-- ==== Sys2Proof/Tests/Slice0.lean ====
section
/-! SUPPORT. Tests: ill-formed terms are refused, words from the spec's encodings decode, and the hypotheses of the statements can be met. Expected values come
from the rules named in each docstring. -/

namespace Sys2Proof.Tests

open Sys2Proof.Machine Sys2Proof.Claims

set_option Elab.async false

/-! ## Small states -/

/-- One register of every lane: lane l holds `f l`. -/
def reg (r : Nat) (f : Nat → Nat) : FMap VCell := (List.range 32).map (fun l => (32 * r + l, { val := BitVec.ofNat 32 (f l) }))

/-- A pack of 32 active lanes in one frame of 14 granules. -/
def pk (cells : FMap VCell) : Pack := { wg := 2, lanes := (List.range 32).map (fun _ => { st := .active }), frames := [{ size := 14, cells := cells }], s := (List.range 32).map (fun n => BitVec.ofNat 64 n) }

/-- The unit that pack issues: all 32 lanes, one word at 0x1000. -/
def un : Cur := { core := 0, slot := 0, ig := 0xFFFFFFFF, depth := 0, pc := 0x1000, words := [0] }

/-- One core, one workgroup, one launch; the pack is in slot 0. -/
def st (p : Pack) : State :=
  { cores := [(0, {})], packs := [(0, p)], wgs := [(2, { uid := 1, core := 0, slots := [0], ways := 1 })],
    launches := [(1, { uid := 1, r := { lpsize := 4096, lpbase := 0x20000, argsize := 80 } })],
    tlb := [{ va := 0x10000, pa := 8 * 2 ^ 48, size := 12, r := true, w := true, d := true }], cur := some un }

/-- Registers 4 to 7 hold small numbers, 8 and 9 addresses in the mapped page (even register low). -/
def p0 : Pack := pk (reg 4 (fun l => l + 1) ++ reg 5 (fun _ => 3) ++ reg 6 (fun l => 64 * l) ++ reg 7 (fun _ => 0) ++ reg 8 (fun l => 0x10000 + 8 * l) ++ reg 9 (fun _ => 0))

def s0 : State := st p0

/-! ### Well-formedness: a term each check refuses -/

theorem illFormed_fields : ∀ i ∈ [Instr.brx 5, .call 0 0 0 0 0, .call 15 0 0 0 0, .call 1 9 0 0 0, .call 14 15 0 98 0, .callx 1 0 0 4 1, .resize 0, .resize 15, .mprog 97 0, .iadd none 4 5 6 4, .iadd none 4 5 6 3, .iadd none 112 5 6 0,
      .iadd none 4 123 6 0, .imin none 4 5 6 2, .shl none 4 5 6 1, .shli none 4 4 0 32, .bfx none 4 5 0 0, .bfx none 4 5 32 1, .bfi none 4 5 33 0, .icmp none 0 0 4 5 0, .icmp none 1 6 4 5 0, .icmpi none 1 10 4 { hi := none, lo := 0 },
      .movs none 4 32, .mvm none 0 4, .movi none 4 { hi := some 0, lo := 2048 }, .sadd 32 1 1, .scmp 1 2 3 10, .mset 0 1, .sld 1 2 6 { hi := none, lo := 0 } 0, .sbr 1 6 { hi := none, lo := 0 }, .ballot 0 4, .waitev 1 0], i.wf = false := by decide +kernel

theorem illFormed_fields2 : ∀ i ∈ [Instr.fadd none 4 5 6 3, .fcmp none 1 8 4 5 0, .frnd none 4 5 5 0, .fdot2 none 4 5 6 0, .cvtf none 4 5 2 2 0, .cvtf none 4 5 14 0 0, .cvtf none 4 5 8 0 0, .cvti none 5 4 0 2 0 0, .qscale none 4 5 2 0, .shflup none 4 5 1 16,
      .redux none 4 5 11, .scan none 4 5 0 11, .matchl none 4 5 1, .ld none 4 6 7 { hi := none, lo := 0 } 0, .ld none 6 8 6 { hi := none, lo := 0 } 0, .ld none 4 7 0 { hi := none, lo := 0 } 0, .ldm none 8 8 3 { hi := none, lo := 0 } 0, .stm none 110 8 3 { hi := none, lo := 0 } 0,
      .atom 4 6 8 0 0 3 0 0 0 0 0, .atom 4 6 8 0 0 0 9 0 0 0 0, .atom 4 6 8 0 0 0 0 0 0 0 12, .atom 4 6 8 0 0 0 0 1 0 0 13, .atomr 4 6 8 0 0 0 0 0 3 0 0, .red 4 6 8 0 0 0 0 0 0 0 0, .red 0 6 8 0 0 0 0 0 0 1 0, .red 0 6 8 0 0 0 0 0 0 0 9, .bararv 0 4 5,
      .fence 5 0, .cctl 6 6 { hi := none, lo := 0 } 0, .tcopy 0 0 0 0 0 0 0 0 5 0, .tcopy 0 0 0 0 0 0 0 0 0 4, .strmReplay 0 1, .strmReplay 1 0, .launchGrid 0 0 0, .mma 48 0 0 4 0 0 0 0, .mma 0 6 0 0 0 0 0 0, .mma 0 3 0 4 0 0 0 0, .accz 48 0, .accrd 4 0 0 3, .accmvTotile 0 0 5], i.wf = false := by
  decide +kernel

/-- Prefix fields that the instruction does not accept: a rounding mode, saturation, an addend, a mask; rm 5; MZ without a mask. -/
theorem illFormed_prefix : ∀ q ∈ [({ Pfx.neutral with rm := 1 } : Pfx), { Pfx.neutral with sat := true }, { Pfx.neutral with f4 := 8 }, { Pfx.neutral with rm := 5 }, { Pfx.neutral with mz := true }],
    (Instr.iadd (some q) 4 5 6 0).wf = false := by decide +kernel

theorem illFormed_store : (Instr.st (some { Pfx.neutral with mr := 1, mz := true }) 4 6 2 { hi := none, lo := 0 } 0).wf = false ∧ (Instr.imad (some { Pfx.neutral with f4 := 9 }) 4 5 6 1).wf = false := by decide +kernel

/-! ### Words, field by field from the encoding tables -/

theorem word_control : decode [wordOf [(3, 25), (5, 22), (1, 21), (0x1FFFFF, 0)]] = .ok (.brc 5 1 0x1FFFFF) ∧ decode [wordOf [(5, 25), (2, 21), (3, 17), (1, 13), (40, 6)], 0xFFFFFFF0] = .ok (.call 2 3 1 40 0xFFFFFFF0) ∧
    decode [wordOf [(15, 25), (96, 18), (63, 0)]] = .ok (.mprog 96 63) := by decide +kernel

theorem word_integer : decode [wordOf [(30, 25), (8, 18), (10, 11), (1, 6), (63, 0)]] = .ok (.shli none 8 10 1 63) ∧ decode [wordOf [(37, 25), (8, 18), (9, 11), (31, 5), (1, 0)]] = .ok (.bfx none 8 9 31 1) ∧
    decode [wordOf [(41, 25), (7, 22), (9, 18), (4, 11), (0x7FF, 0)]] = .ok (.icmpi none 7 9 4 { hi := none, lo := 0x7FF }) ∧ decode [wordOf [(45, 25), (1, 18), (2, 11), (3, 4), (15, 0)]] = .ok (.lea none 1 2 3 15) := by decide +kernel

theorem word_scalar : decode [wordOf [(48, 25), (31, 18), (30, 11), (29, 4)]] = .ok (.sadd 31 30 29) ∧ decode [wordOf [(54, 25), (3, 18), (0x3FFFF, 0)]] = .ok (.smovi 3 { hi := none, lo := 0x3FFFF }) ∧
    decode [wordOf [(56, 25), (1, 18), (2, 11), (5, 8), (15, 4), (9, 0)]] = .ok (.sld 1 2 5 { hi := none, lo := 15 } 9) ∧ decode [wordOf [(60, 25), (4, 18), (0x81, 0)]] = .ok (.waitev 4 0x81) ∧ decode [wordOf [(62, 25), (4, 18), (0xFFF, 0)]] = .ok (.srd 4 0xFFF) := by
  decide +kernel

/-- PFX: mask m2, rounding mode 2, addend v9. -/
theorem word_float : decode [wordOf [(126, 25), (2, 22), (2, 18), (9, 10)], wordOf [(67, 25), (4, 18), (5, 11), (6, 4), (1, 0)]] = .ok (.ffma (some { mr := 2, mz := false, rm := 2, sat := false, f4 := 9 }) 4 5 6 1) ∧
    decode [wordOf [(83, 25), (4, 18), (6, 11), (8, 7), (1, 4), (15, 0)]] = .ok (.cvtf none 4 6 8 1 15) := by decide +kernel

theorem word_lanes : decode [wordOf [(89, 25), (4, 18), (5, 11), (3, 5), (3, 0)]] = .ok (.shflup none 4 5 3 3) ∧ decode [wordOf [(94, 25), (4, 18), (5, 11), (1, 4), (10, 0)]] = .ok (.scan none 4 5 1 10) := by decide +kernel

theorem word_memory : decode [wordOf [(96, 25), (4, 18), (8, 11), (6, 8), (15, 4), (7, 0)]] = .ok (.ld none 4 8 6 { hi := none, lo := 15 } 7) ∧ decode [wordOf [(98, 25), (4, 18), (112, 11), (7, 8), (1, 4)]] = .ok (.ldm none 4 112 7 { hi := none, lo := 1 } 0) ∧
    decode [wordOf [(127, 25), (0x1FFFFF, 0)], wordOf [(98, 25), (4, 18), (112, 11), (7, 8), (1, 4)]] = .ok (.ldm none 4 112 7 { hi := some 0x1FFFFF, lo := 1 } 0) := by decide +kernel

theorem word_sync : decode [wordOf [(0x68, 25), (4, 18), (6, 11), (8, 4), (3, 0)], wordOf [(5, 20), (2, 18), (9, 11), (4, 6), (3, 4), (12, 0)]] = .ok (.atom 4 6 8 3 5 2 9 0 4 3 12) ∧ decode [wordOf [(0x6B, 25), (7, 18), (4, 11), (5, 4), (1, 0)]] = .ok (.bararv 7 4 5) ∧
    decode [wordOf [(0x6D, 25), (4, 18), (2, 0)]] = .ok (.fence 4 2) ∧ decode [wordOf [(0x6E, 25), (6, 11), (5, 8), (2, 4), (1, 0)]] = .ok (.cctl 6 5 { hi := none, lo := 2 } 1) := by decide +kernel

theorem word_engines : decode [wordOf [(113, 25), (9, 18), (255, 0)]] = .ok (.tstat 9 255) ∧ decode [wordOf [(0x73, 25), (63, 11), (127, 4), (2, 0)]] = .ok (.strmReplay 63 127) ∧ decode [wordOf [(0x77, 25), (4095, 0)]] = .ok (.shinv 4095) ∧
    decode [wordOf [(0x77, 25), (1, 12)]] = .ok .shinvAll := by decide +kernel

theorem word_matrix : decode [wordOf [(0x78, 25), (47, 19), (2, 16), (7, 13), (80, 6), (5, 0)], wordOf [(1, 7), (3, 5), (20, 0)]] = .ok (.mma 47 2 7 80 5 1 3 20) ∧ decode [wordOf [(122, 25), (4, 18), (47, 12), (63, 6), (2, 0)]] = .ok (.accrd 4 47 63 2) := by
  decide +kernel

/-- Op 0x00 with no row, a reserved bit, a field outside its range, a prefix before an instruction that takes none, a unit cut short. -/
theorem word_rejected : decode [0] = .error .unassigned ∧ decode [0x02000001] = .error .reservedBit ∧ (decode [wordOf [(5, 25)]]).toOption = none ∧ (decode [wordOf [(126, 25), (1, 22)], 0x02000000]).toOption = none ∧ (decode [wordOf [(127, 25)]]).toOption = none := by
  decide +kernel

/-! ## The hypotheses of the statements can be met -/

/-- One term of each instruction of IntegerArithmeticWritesItsResult, and the modifiers at the ends of their range. -/
theorem witness_IntegerArithmetic : ∀ i ∈ [.iadd none 10 4 5 0, .iadd none 10 4 6 3, .isub none 10 4 5 2, .iaddi none 10 4 ⟨none, 0x400⟩, .iaddi none 10 4 ⟨some 0x1FFFFF, 0x7FF⟩,
      .imul none 10 4 5 0, .imul none 10 4 5 3, .imuli none 10 4 ⟨none, 7⟩, .imad none 10 4 5 1, .imad (some ⟨0, false, 7, false, 6⟩) 10 4 5 0, .imin none 10 4 5 1,
      .imax none 10 4 5 0, .isad none 10 4 5 1, .iabs none 10 4, .ineg none 10 4, .lea none 10 4 5 15, .idiv none 10 4 7 0, .ndiv none 10 4 5 3, .movi none 111 ⟨none, 0x20000⟩,
      .movs none 10 31, .movm none 10 7],
    Instr.wf i = true ∧ Issues i s0 un p0 ∧ (arithWant (ctxOf i s0 un p0) i).isSome = true := by decide +kernel

theorem witness_ShiftsAndBits : (∀ i ∈ [.shl none 10 4 5 0, .shl none 10 4 5 1, .shr none 10 4 5 1, .sar none 10 4 5 0, .rotl none 10 4 5, .rotr none 10 4 5, .shli none 10 4 1 63,
      .shli none 10 4 0 31, .shri none 10 4 1 0, .sari none 10 4 0 31], Instr.wf i = true ∧ Issues i s0 un p0 ∧ (shiftWant (ctxOf i s0 un p0) i).isSome = true) ∧
    ∀ i ∈ [.inot none 10 4, .popc none 10 4, .clz none 10 4, .ctz none 10 7, .brev none 10 4, .bswap none 10 4, .and none 10 4 5, .or none 10 4 5, .xor none 10 4 5, .andn none 10 4 5,
      .orn none 10 4 5, .xnor none 10 4 5, .andi none 10 4 ⟨none, 0x7FF⟩, .ori none 10 4 ⟨none, 1⟩, .xori none 10 4 ⟨some 0, 1⟩, .bfx none 10 4 31 1, .bfxs none 10 4 1 31, .bfi none 10 4 5 3],
    Instr.wf i = true ∧ Issues i s0 un p0 ∧ (bitsWant (ctxOf i s0 un p0) i).isSome = true := by decide +kernel

theorem witness_Float : ∀ i ∈ [.fadd none 10 4 5 0, .fsub none 10 4 5 1, .fmul none 10 4 5 2, .ffma none 10 4 5 0, .fmin none 10 4 5 0, .fmax none 10 4 5 0, .fminp none 10 4 5 2,
      .fmaxp none 10 4 5 0, .fclamp none 10 4 5 0, .fclass none 10 4 0, .frnd none 10 4 7 0, .fscalb none 10 4 5 0, .fabs none 10 4, .fneg none 10 4, .fnabs none 10 4,
      .fcpsgn none 10 4 5, .fdot2 none 10 4 5 1, .pack none 10 4 5 3],
    Instr.wf i = true ∧ Issues i s0 un p0 ∧ NoShadow i s0 un p0 ∧ (floatWant (ctxOf i s0 un p0) i).isSome = true := by decide +kernel

theorem witness_SpecialFunctions : ∀ i ∈ [.fdiv none 10 4 7 0, .fsqrt none 10 4 0, .fexp2 none 10 4 0, .flog2 none 10 7 0, .fsin none 10 4 0, .fcos none 10 4 0, .frcp none 10 7 0,
      .frsq none 10 4 0, .ftanh none 10 4 0, .fsigm none 10 4 3, .cvtf none 10 4 9 0 0, .cvtf none 10 4 0 5 0, .cvti none 10 4 0 3 1 0, .qscale none 10 4 3 0],
    Instr.wf i = true ∧ Issues i s0 un p0 ∧ NoShadow i s0 un p0 ∧ (sfuWant (ctxOf i s0 un p0) i).isSome = true := by decide +kernel

theorem witness_MovesAndCompares : (∀ i ∈ [.mov none 10 4, .sel none 10 4 5 0, .sel none 10 4 5 7], Instr.wf i = true ∧ Issues i s0 un p0 ∧ (copyWant (ctxOf i s0 un p0) i).isSome = true) ∧
    ∀ i ∈ [.icmp none 1 0 4 5 0, .icmp none 7 5 4 6 3, .icmpi none 1 9 4 ⟨none, 3⟩, .mvm none 2 4, .fcmp none 3 7 4 5 2],
      Instr.wf i = true ∧ Issues i s0 un p0 ∧ NoShadow i s0 un p0 ∧ (maskWant (ctxOf i s0 un p0) i).isSome = true := by decide +kernel

/-- A poisoned lane 0 of register 4, a tagged lane 0 of register 5. -/
def pBad : Pack := pk [(128, { val := 5, psn := true }), (160, { val := 6, tag := true })]

theorem witness_ScalarsAndVotes : (∀ i ∈ [.sadd 0 1 2, .saddi 0 1 ⟨none, 0x7FF⟩, .ssub 0 1 2, .smul 0 1 2, .sand 0 1 2, .sor 0 1 2, .sxor 0 1 2, .sshl 0 1 2, .sshr 0 1 2, .ssar 0 1 2,
      .scmp 0 1 2 9, .smovi 31 ⟨none, 0x20000⟩, .smov 0 31, .rdlane 0 4 31, .smask 0 0, .vany 0 4, .vall 0 4, .vcount 0 4],
      Instr.wf i = true ∧ Issues i s0 un p0 ∧ (scalarWant (ctxOf i s0 un p0) i).isSome = true ∧ scalarTraps (ctxOf i s0 un p0) i = []) ∧
    ∀ i ∈ [.rdlane 0 4 0, .rdlane 0 5 0, .vany 0 4, .vall 0 4, .vcount 0 5, .ballot 1 4],
      Instr.wf i = true ∧ Issues i (st pBad) un pBad ∧ scalarTraps (ctxOf i (st pBad) un pBad) i ≠ [] := by decide +kernel

theorem witness_MaskSets : ∀ i ∈ [.mset 1 3, .ballot 7 4, .wrlane 10 3 31], Instr.wf i = true ∧ Issues i s0 un p0 ∧ scalarTraps (ctxOf i s0 un p0) i = [] := by decide +kernel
== == ==
=== What you need to do ===
Will you return exactly the lines above from the one with "[.icmp none 1" down to the one with "register 5. -/", counting both as part of the range?

=== Task output ===
    ∀ i ∈ [.icmp none 1 0 4 5 0, .icmp none 7 5 4 6 3, .icmpi none 1 9 4 ⟨none, 3⟩, .mvm none 2 4, .fcmp none 3 7 4 5 2],
      Instr.wf i = true ∧ Issues i s0 un p0 ∧ NoShadow i s0 un p0 ∧ (maskWant (ctxOf i s0 un p0) i).isSome = true := by decide +kernel

/-- A poisoned lane 0 of register 4, a tagged lane 0 of register 5. -/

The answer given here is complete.